Earlier I thought you were implying x+.×y is allowed too, because it's a tradfn body. I guess the actual meta is you don't have to count the tradfn header if it's only a name f, but you do have to count it if it's like x f y.
It sounds like in a sense, Python doesn't have implicit output by default (but the REPL is an exception), whereas Dyalog does have implicit output by default (but shell scripts are an exception)
It makes sense to write up a meta consensus for APL that doesn't invalidate hundreds of APL answers of course. But I was surprised when I ran Ruben's code on ATO and it read two lines of input but didn't output anything.
I tried to make a fair comparison, but of course Python is not APL :) Anyway, in Python, the first four are allowed, the next two are snippets (invalid), and the last is a full program that doesn't output anything except in a REPL, so we don't normally allow this either, except I guess you could submit it as "Python REPL, 15 bytes"?
I don't know if APL has special conventions on the site, but we don't allow function bodies return x+1 or REPL programs for x in range(9):x*x in Python, right?
I think this ⍸ behavior might originally be a K thing, where it's called &. J's I. does it too.

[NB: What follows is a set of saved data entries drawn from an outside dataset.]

-- ==== Sys2Proof/Machine/Debug.lean ====
section
/-! DEFINITION. Debug (R473 to R492): the lock, run control, freezes, the debug accesses of the engine windows, the terminals and
the unlock. -/

namespace Sys2Proof.Machine

/-- The window of engine `n` (R18). -/
def dbgWin (n off : Nat) : Nat := 0x200000 + n * 0x1000 + off

/-- A refused debug access or command counted (R474). -/
def lockRej (s : State) : State := cntAdd s 0xD01C 1

/-- Whether windows 64 and 65 answer (R477). -/
def settDbg (s : State) : Bool := dbgOpen s && s.io.settdbg && s.sett.open_

/-- Whether debug may read through window `n` at all. -/
def dbgReach (s : State) (n : Nat) : Bool := if isSettEng n then settDbg s else dbgOpen s

/-- The engines on which window `n` acts: a lockstep pair together (R477, R479). -/
def dbgPair (s : State) (n : Nat) : List Nat := if isSettEng n then [64, 65] else pairOf s n

/-- Window 2k + 1 in PAIRED (R479). -/
def dbgReadOnly (s : State) (n : Nat) : Bool := isPaired s && decide (n < 64) && n % 2 == 1

/-- Whether a command may be given to window `n` (R477 to R479). -/
def dbgCommand (s : State) (n : Nat) : Bool :=
  if isSettEng n then settDbg s
  else decide (n < 64) && dbgOpen s && bitAt (dbgCtl s n) 0 && !dbgReadOnly s n

/-! Run control (R479 to R485). -/

/-- The debug state of engine `n` changed. -/
def dbgMap (s : State) (n : Nat) (f : DbgState → DbgState) : State := engMap s n (fun e => { e with dbg := f e.dbg })

/-- A halt request with its cause; one that is pending stays (R480). A sleeping engine wakes (R461). -/
def haltRequest (s : State) (n cause : Nat) : State :=
  let d := (engGet s n).dbg
  if d.pending then s
  else wakeEng (dbgMap s n (fun d => { d with pending := true, cause := cause, since := ktb s })) n

/-- Whether engine `n` runs as HALT needs it. -/
def dbgRunning (s : State) (n : Nat) : Bool := (engGet s n).run == .running && !(engGet s n).dbg.halted

/-- CMD.HALT. -/
def haltCmd (s : State) (n : Nat) : State :=
  if dbgCommand s n && dbgRunning s n then forNats (dbgPair s n) (fun z m => haltRequest z m 1) s else lockRej s

/-- HALT, R480. -/
def execHalt (n : Nat) (s : State) : Host.Outcome State Fault Refusal := if n < 67 ∧ hostUp s = true then .next (haltCmd s n) else .next s

/-- The engine halted at its halt point: a waiting bundle is to run again from its start, and one in a delay slot from its
transfer (R480, R481). What it had read ahead is discarded (R274). -/
def haltNow (s : State) (n : Nat) : State :=
  let e := engGet s n
  let trap := e.hold == .micro
  let wait := waitHold e.hold
  let pc := match e.xfer with | some x => if wait then x.src else e.pc | none => e.pc
  let lc := match e.xfer with | some x => if wait then x.lcBefore else e.lc | none => e.lc
  let held := !(locksOf s (lockId s n)).isEmpty
  let s1 := engMap (fetchLeft s n (!betweenBundles e)) n (fun e =>
    { (if wait then { bundleOver e with noEvent := e.noEvent } else e) with
             pc := pc, lc := lc, xfer := if wait then none else e.xfer,
             dbg := { e.dbg with halted := true, pending := false, stepping := false, intrap := trap, lockheld := held, hpc := pc } })
  trcEngMark s1 n 6 10 e.dbg.cause pc (estat (engGet s1 n)) 0

/-- The halt of a member of the halt group requests that of every other (R484), and in PAIRED of both engines of its pair (R479,
R485). -/
def groupHalt (s : State) (n : Nat) : State :=
  if n < 64 ∧ bitAt (dbgCtl s n) 2 = true then
    forNats ((List.range 64).filter (fun m => m != n && bitAt (dbgCtl s m) 0 && bitAt (dbgCtl s m) 2 && dbgOpen s && dbgRunning s m))
      (fun z m => forNats (dbgPair z m) (fun y k => haltRequest y k 4) z) s
  else s

/-- DEBUG_HALT_TAKEN, R480, R484, R485: the engines of a pair halt together; an offer to a halted engine is withdrawn. -/
def execDebugHaltTaken (n : Nat) (s : State) : Host.Outcome State Fault Refusal :=
  let e := engGet s n
  if n < 66 ∧ isHead s n = true ∧ e.run = .running ∧ e.pstate = .run ∧ e.dbg.halted = false ∧
      haltDue s n = true ∧ haltPoint s n = true then
    let s1 := forNats (dbgPair s n) haltNow s
    .next (hubWithdraw (freezeStep s (groupHalt s1 n)))
  else .next s
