/-- R402 to R405, R428, R467, R468, R526. -/
def Obligations.PowerAndResetCommands : Prop :=
  ∀ s : State,
    (s.bstate = .off → ∃ t, exec .powerOn s = .next t ∧ t.bstate = .reset ∧ t.hreg = [] ∧ t.cnt = [] ∧ t.eng = [] ∧
      t.tick.bn9 = s.tick.bn9 ∧ t.tick.slew = 0 ∧ t.io.locked = s.io.fused ∧ t.mem.dram = s.mem.dram ∧ t.svc.dom = []) ∧
    (∃ t, exec .blockPowerOff s = .next t ∧ t.bstate = .off ∧ (∀ d, d < 86 → domStat t d = 0) ∧ t.hreg = [] ∧ t.eng = [] ∧
      t.mem.dram = s.mem.dram ∧ t.bat.queue = [] ∧
      (s.bat.queue = [] → t.bat.log = s.bat.log ∧ t.bat.hdr = s.bat.hdr) ∧
      (∀ w rest, s.bat.queue = w :: rest → (t.bat.hdr = s.bat.hdr ∨ t.bat.hdr = w.hdr) ∧
        (t.bat.hdr = s.bat.hdr ∨ tblGet {} ((hdrNext w.hdr + 31) % 32) t.bat.log = w.ent) ∧
        ∀ i, i ≠ (hdrNext w.hdr + 31) % 32 → tblGet {} i t.bat.log = tblGet {} i s.bat.log)) ∧
    (s.bstate ≠ .off → ∃ t, exec (.blockReset 0) s = .next t ∧ t.bstate = .reset ∧ t.io.krst = true ∧ t.hreg = [] ∧
      t.cnt = [] ∧ t.store.recs = s.store.recs ∧ t.mem.staging = s.mem.staging ∧ t.mbx.log = [] ∧
      t.io.locked = s.io.fused ∧ t.tick.slew = 0 ∧ t.tick.bn9 = s.tick.bn9 ∧ t.tick.running = false ∧
      t.io.ksbOut = s.io.ksbOut + 1) ∧
    (s.bstate = .off → ∀ cause, cause < 3 → exec (.blockReset cause) s =
      .next { s with io := { s.io with krst := s.io.krst || cause == 0, kbrel := s.io.kbrel && cause != 2 } }) ∧
    (s.bstate ≠ .off → ∃ t, exec .kdioLongLow s = .next t ∧ t.bstate = .reset ∧ t.io.kdio = true ∧ t.hreg = [] ∧
      t.cnt = [] ∧ t.store.recs = s.store.recs ∧ t.mem.staging = s.mem.staging ∧ t.io.ksbOut = s.io.ksbOut + 1) ∧
    (s.bstate = .reset → ∀ romOk krst kdio, (krst || kdio) = true →
      ∃ t, exec (.badgerRelease romOk krst kdio) s = .next t ∧ t.bstate = .reset ∧ t.io.krst = krst ∧ t.io.kdio = kdio ∧
        t.io.kbrel = true ∧ t.eng = s.eng) ∧
    (s.bstate = .reset → ∃ t, exec (.badgerRelease true) s = .next t ∧ t.bstate = .keeperBoot ∧
      (engGet t 66).run = .running ∧ (engGet t 66).pc = 0x08000000 ∧ t.io.krst = false ∧ t.io.kbrel = true) ∧
    (s.bstate = .reset → ∃ t, exec (.badgerRelease false) s = .next t ∧ t.bstate = .keeperBoot ∧ t.rel.fcause = 7) ∧
    (s.bstate = .keeperBoot → s.rel.fcause ≠ 7 → badgerDead s = false → ∀ (keys : SideKeys) (blocks : List (List Byte)),
      blocks.length ≤ 8 → ∃ t, exec (.sidebandReady blocks keys) s = .next t ∧ t.bstate = .awaitImage ∧ t.io.keys = keys)

/-- R29. That BN9 time runs on by the nanosecond of the cycle that carries the step (R524) before the step itself is the model's
choice (notes/assumptions/8.md). -/
def Obligations.BackwardStepGoesToSlew : Prop :=
  ∀ (s : State) (tbi size : W64), s.bstate ≠ .off → s.tick.running = true → (-size).msb = true →
    let slew := (slewShrink s.tick 1).slew
    ∃ t, exec (.timebaseBackwardStep tbi size) s = .next t ∧ t.tick.slew = slew + size ∧
      cntGet t 0x10084 = satCount (cntGet s 0x10084) 1 ∧ t.tick.bn9 = tbi ∧
      (tbi = s.tick.bn9 + 1 - size → ktb t = s.tick.bn9 + 1 + slew)

/-- R28, with the nanosecond of the cycle as in BackwardStepGoesToSlew: the model's choice (notes/assumptions/8.md). -/
def Obligations.ForwardStepTakesSlewFirst : Prop :=
  ∀ (s : State) (size : W64), s.bstate ≠ .off → s.tick.running = true → size.msb = false → size ≠ 0 →
    let slew := (slewShrink s.tick 1).slew
    let tbi := s.tick.bn9 + 1 + size
    let plain := s.tick.bn9 + 1 + slew
    ∃ t, exec (.timebaseForwardStep tbi size) s = .next t ∧ t.tick.bn9 = tbi ∧
      (size.ule slew = true → t.tick.slew = slew - size ∧ ktb t = plain ∧ cntGet t 0x10080 = cntGet s 0x10080) ∧
      (size.ule slew = false → t.tick.slew = 0 ∧ ktb t = plain + (size - slew) ∧
        cntGet t 0x10080 = satCount (cntGet s 0x10080) 1)

/-- R26, R27, R30, R524. -/
def Obligations.TimebaseFollowsAndStops : Prop :=
  ∀ (s : State) (tbi size : W64), s.bstate ≠ .off →
    let alike := fun (t : State) => ∀ n,
      { engGet t n with waitFrom := 0, dbg := { (engGet t n).dbg with since := 0 } } =
        { engGet s n with waitFrom := 0, dbg := { (engGet s n).dbg with since := 0 } }
    ((tbi - s.tick.bn9).ule 2 = true →
      ∃ t, exec (.tbiUpdate tbi) s = .next t ∧ t.tick.bn9 = tbi ∧
        t.tick.slew = (slewShrink s.tick (tbi - s.tick.bn9).toNat).slew ∧ t.tick.tickn = s.tick.tickn ∧
        (s.field.padq = [] → t.cnt = s.cnt ∧ t.eng = s.eng)) ∧
    (s.tick.running = false → size ≠ 0 → size.msb = false →
      ∃ t, exec (.timebaseForwardStep tbi size) s = .next t ∧ ktb t = tbi ∧ t.tick.slew = 0 ∧ t.tick.tickn = s.tick.tickn ∧
        (s.field.padq = [] → (ktb s).ule tbi = true → t.cnt = s.cnt ∧ t.eng = s.eng) ∧ (s.field.padq = [] → alike t)) ∧
    (s.tick.running = false → (-size).msb = true →
      ∃ t, exec (.timebaseBackwardStep tbi size) s = .next t ∧ ktb t = tbi ∧ t.tick.slew = 0 ∧ t.tick.tickn = s.tick.tickn ∧
        (s.field.padq = [] → (ktb s).ule tbi = true → t.cnt = s.cnt ∧ t.eng = s.eng) ∧ (s.field.padq = [] → alike t))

Jelly used to have it, and it was called O, but it got replaced by T which doesn't do the duplicating, and O is ord now
I think it needs either ⎕← to be a full program or {} to be a function. It looks kinda like they had it in {} and copied only the } and then also didn't count it to their byte total.
annoyingly, on ATO I don't have to tuck the [] and I can save 2 bytes, maybe because I'm putting the input only on STDIN there, whereas weekgolf also supplies it as a command line argument or something?